* _Try it_
From the top of the records below down to the line containing "def isInput : Instr → Bool", reproduce every line exactly.

*** Task material

/-- A frond is at issue: it is out of the state, and its chance has been used. -/
def takeChance (s : State) (f : Frond) : State :=
  { s with offered := f.uid :: s.offered, fronds := delFirst (fun x => x.uid == f.uid) s.fronds, issuing := some f }

/-- An outcome with its next state changed. -/
def mapNext (g : State → State) : Host.Outcome State Fault Refusal → Host.Outcome State Fault Refusal
  | .next s => .next (g s)
  | .fault r => .fault r
  | .refused r => .refused r

/-- An event happens to its subject. -/
def happen (s : State) (o : Occur) : Host.Outcome State Fault Refusal :=
  mapNext (fun t => { t with subject := .none }) (exec o.ev { s with subject := o.subject })

/-- A pending cause is taken at the issue chance of a frond (R370). -/
def takePending (s : State) (f : Frond) (c : Cause) : Host.Outcome State Fault Refusal :=
  happen { s with offered := f.uid :: s.offered }
    { ev := if hasHandler s f c then .handlerEntry else .frondhalt, subject := .frond f.uid }

/-- The issue chance of a frond (R99): a pending cause, the fetch, or the word at its PC. A precise cause of another word,
to which the frond has not come back, is gone with it (R370). -/
def issueChance (s : State) (f : Frond) : Host.Outcome State Fault Refusal :=
  match nextCause s f with
  | some (c, _) => takePending s f c
  | none =>
    let t := takeChance s f
    let put := fun (r : State × Frond) => refreshSpent (settleIssue { r.1 with issuing := some r.2 }) f.pcid
    if 2 ^ 56 < f.pc + 12 then .next (put (takeCause { t with issuing := none } f causeXLATE f.pc f.pc 0))
    else
      match absentLine s f with
      | some (line, va) => .next (put (fetchMiss { t with issuing := none } f line va))
      | none =>
        match (fetchedWord s f).map decodeNat with
        | some (.ok i) => mapNext settleIssue (exec i (takeChance s (dropCause f)))
        | _ => .next { s with offered := f.uid :: s.offered }

/-! ## Events -/

/-- The events that only the world outside the machine's rules brings about, in the order of `inputs` (log entry 6). -/
def isInput : Instr → Bool
  | .powerGood => true
  | .securityAlarm => true
  | .refreshTakeover => true
  | .narelFlitReplay => true
  | .powerPacing => true
  | .notifyDmwr => true
  | .notifyPostedWrite => true
  | .pasidRevocation => true
  | .registerWrite => true
  | .placement => true
  | .urgentPlacement => true
  | .hostCxlMemAccess => true
  | _ => false

/-- An input: one of those events, an uncorrectable error found in a granule, or the job of a failed package that comes to this
one (R446, R447; log entries 6, 68, 73, 105). -/
def isInputOf (o : Occur) : Bool :=
  isInput o.ev || match o.ev, o.subject with
    | .poison, .granule _ => true
    | .poison, .lsGranule _ => true
    | .gangResume, .spare _ => true
    | _, _ => false

/-- One subject with each of some events. -/
def each (subject : Subject) (evs : List Instr) : List Occur := evs.map (fun e => { ev := e, subject := subject })

/-- The events of a core. -/
def coreOccurs (c : Core) : List Occur :=
  each (.bank c.pcid false) [.frondStart, .readyListPlace] ++ each (.bank c.pcid true) [.frondStart, .readyListPlace]
    ++ each (.core c.pcid) [.stealRead, .stealCas, .stealPassRetry, .balancerMove, .coreRebind, .dequeTransfer, .fillPick
                           , .fillLanding, .fillFailure, .urgentQuantumEnd, .swapBack]
    ++ (match c.fill with
      | some x => x.lines.flatMap (fun l => each (.line c.pcid l) [.lineArrival])
      | none => [])

/-- The events of a frond. -/
def frondOccurs (f : Frond) : List Occur :=
  each (.frond f.uid) [.migrate, .migrationArrival, .syncResend, .sleepEnd, .faultDomainEnd, .featureMigrate
                      , .sysAnswer, .idleWake]
    ++ (List.range f.chans.length).flatMap (fun n => each (.port f.uid n) [.channelFlitDelivery])

/-- The events of a flight. -/
def flightOccurs (g : Flight) : List Occur :=
  each (.object g.id) [.resultLanding, .storeAck, .felimitTimeout]
    ++ (List.range g.elems.length).flatMap (fun k => each (.element g.id k) [.storePerformed, .crossDieStoreApply])

/-- The events of a job. -/
def jobOccurs (j : Job) : List Occur :=
  each (.job j.jid) [.gangSuspend, .gangResume, .hang, .jobRetirement]
    ++ (List.range j.msgs.length).flatMap (fun k => each (.element j.jid k) [.supervisorMessage])
    ++ j.pipes.zipIdx.flatMap (fun p => each (.pipe j.jid p.2) [.balancerInterval]
      ++ (List.range p.1.queues.length).flatMap (fun q =>
        each (.queue j.jid p.2 q) [.streamSourcePush, .streamSinkWrite]))

/-- The events of an engine. -/
def engineOccurs (e : Engine) : List Occur :=
  each (.engine e.tile false) [.matrixWordComplete] ++ each (.engine e.tile true) [.matrixWordComplete]
    ++ e.queue.flatMap (fun w => each (.engineWord e.tile w.id) [.matrixCheckPoint])

/-- Every event that the rules of the machine bring about, of every thing that it may happen to. -/
def ruleOccurs (s : State) : List Occur :=
  s.aqis.flatMap (fun a => each (.aqi a.n) [.intake, .start, .layout, .format, .cancel])
    ++ each .none [.status, .loadfw, .attest, .setpkg, .inval, .xlans, .poison, .setthr, .clrcnt, .mailboxDone]
    ++ s.jobs.flatMap jobOccurs ++ s.cores.flatMap coreOccurs ++ s.fronds.flatMap frondOccurs
    ++ s.flights.flatMap flightOccurs ++ s.engines.flatMap engineOccurs
    ++ s.copies.flatMap (fun c => each (.object c.id) [.copyComplete]
      ++ c.lines.flatMap (fun l => each (.element c.id l) [.lineArrival]))
    ++ s.copyqs.flatMap (fun c => each (.object c.id) [.cpyqPush])
    ++ s.phases.flatMap (fun p => each (.object p.id) [.reductionMergeDone])
    ++ s.walks.flatMap (fun w => each (.object w.id) [.pageWalkDone])
    ++ s.ifills.flatMap (fun x => each (.iline x.tile x.jid x.line) [.icacheFill])
    ++ s.swaps.flatMap (fun x => each (.swap x.pcid x.jid) [.swapRequest])
    ++ s.replays.flatMap (fun x => each (.narel (x.1 / 16) (x.1 % 16)) [.narelPortDown])

/-- Events that happen in the first cycle in which they can (R76, R79, R82, R83, R121, R133, R160, R236, R348, R381,
R387, R445). -/
def isDue : Instr → Bool
  | .frondStart => true
  | .readyListPlace => true
  | .fillPick => true
  | .sleepEnd => true
  | .felimitTimeout => true
  | .hang => true
  | .swapBack => true
  | .urgentQuantumEnd => true
  | .balancerInterval => true
  | .balancerMove => true
  | .stealPassRetry => true
  | .narelPortDown => true
  | _ => false

/-- An outcome other than a refusal. -/
def happens : Host.Outcome State Fault Refusal → Bool
  | .refused _ => false
  | _ => true

/-! ## Turns that are no row of the opcode table -/

/-- An element of a load, or of another operation that only reads, is performed (R319, R292). -/
def performRead (s : State) (id k : Nat) : Option State :=
  performIf s id k (fun g _ => g.op.quiet && match g.op with
    | .operand _ => operandMayRead s g
    | _ => true)

/-- An `exit` that has issued, or a `join` that ends its frond, can go on (R157, R158). -/
def exitReady (s : State) (f : Frond) : Bool :=
  (f.wait == .exiting || f.wait == .joined) && f.outs.isEmpty
    && ((f.wait == .exiting && !f.hnd && !f.storeErrs.isEmpty) ||
    match (List.range 4).find? (fun w => (viewOf f w).isSome) with
    | some w => match viewOf f w with
      | some d => viewReleased s f w d
      | none => true
    | none => true)

/-- The stores of the head word of an engine set out (R301). -/
def headStores (s : State) (tile : Nat) (urgent : Bool) : Option State :=
  (headWord s tile urgent).bind (startStores s tile)

/-- A step of the machine that is no row of the opcode table. -/
inductive Quiet where
  /-- Element `k` of a flight that reads. -/
  | read (id k : Nat)
  /-- An `exit`, or a `join` that ends its frond, goes on. -/
  | exit (uid : Nat)
  /-- The entries of view register `w` of a frond that has ended leave the catalogues. -/
  | drop (uid w : Nat)
  /-- A blocked request takes its place at a home port. -/
  | request (id : Nat)
  /-- The stores of `mst` set out. -/
  | stores (tile : Nat) (urgent : Bool)
  /-- A main bank is active again. -/
  | thaw (pcid : Nat)
  /-- A fill of an instruction line reads piece `k` of it (R93). -/
  | code (tile jid line k : Nat)
  /-- A copy out of local store writes piece `k` of its region (R319). -/
  | out (id k : Nat)
  /-- A copy reads piece `k` of its source (R319). -/
  | fetch (id k : Nat)
  /-- The element at bit `4 * b` of operand line `k` of a flight is read before the rest of its line (R319). -/
  | operand (id k b : Nat)
  /-- Piece `k` of the oldest completion record on its way is written (R405). -/
  | record (k : Nat)
  /-- A phase merges element `k` (R275, R319). -/
  | merge (id k : Nat)
  /-- What a core has stolen comes to it (R80). -/
  | stolen (pcid : Nat)
  deriving DecidableEq, Repr

/-- What a quiet step does; none when it cannot happen. -/
def quietStep (s : State) : Quiet → Option State
  | .read id k => performRead s id k
  | .exit uid => (findFrond s uid).bind (fun f => if exitReady s f then some (exitGo s uid) else none)
  | .drop uid w => if deadViewReady s uid w then some (dropEntries s uid w) else none
  | .request id => portArrival s id
  | .stores tile urgent => headStores s tile urgent
  | .thaw pcid => thaw s pcid
  | .code tile jid line k => readAhead s tile jid line k
  | .out id k => movePiece s id k
  | .fetch id k => fetchPiece s id k
  | .operand id k b => readOperand s id k b
  | .record k => recordPiece s k
  | .merge id k => mergeOne s id k
  | .stolen pcid => stolenLands s pcid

******

* _Answer section_
/-- A frond is at issue: it is out of the state, and its chance has been used. -/
def takeChance (s : State) (f : Frond) : State :=
  { s with offered := f.uid :: s.offered, fronds := delFirst (fun x => x.uid == f.uid) s.fronds, issuing := some f }

/-- An outcome with its next state changed. -/
def mapNext (g : State → State) : Host.Outcome State Fault Refusal → Host.Outcome State Fault Refusal
  | .next s => .next (g s)
  | .fault r => .fault r
  | .refused r => .refused r

/-- An event happens to its subject. -/
def happen (s : State) (o : Occur) : Host.Outcome State Fault Refusal :=
  mapNext (fun t => { t with subject := .none }) (exec o.ev { s with subject := o.subject })

/-- A pending cause is taken at the issue chance of a frond (R370). -/
def takePending (s : State) (f : Frond) (c : Cause) : Host.Outcome State Fault Refusal :=
  happen { s with offered := f.uid :: s.offered }
    { ev := if hasHandler s f c then .handlerEntry else .frondhalt, subject := .frond f.uid }

/-- The issue chance of a frond (R99): a pending cause, the fetch, or the word at its PC. A precise cause of another word,
to which the frond has not come back, is gone with it (R370). -/
def issueChance (s : State) (f : Frond) : Host.Outcome State Fault Refusal :=
  match nextCause s f with
  | some (c, _) => takePending s f c
  | none =>
    let t := takeChance s f
    let put := fun (r : State × Frond) => refreshSpent (settleIssue { r.1 with issuing := some r.2 }) f.pcid
    if 2 ^ 56 < f.pc + 12 then .next (put (takeCause { t with issuing := none } f causeXLATE f.pc f.pc 0))
    else
      match absentLine s f with
      | some (line, va) => .next (put (fetchMiss { t with issuing := none } f line va))
      | none =>
        match (fetchedWord s f).map decodeNat with
        | some (.ok i) => mapNext settleIssue (exec i (takeChance s (dropCause f)))
        | _ => .next { s with offered := f.uid :: s.offered }

/-! ## Events -/

/-- The events that only the world outside the machine's rules brings about, in the order of `inputs` (log entry 6). -/
def isInput : Instr → Bool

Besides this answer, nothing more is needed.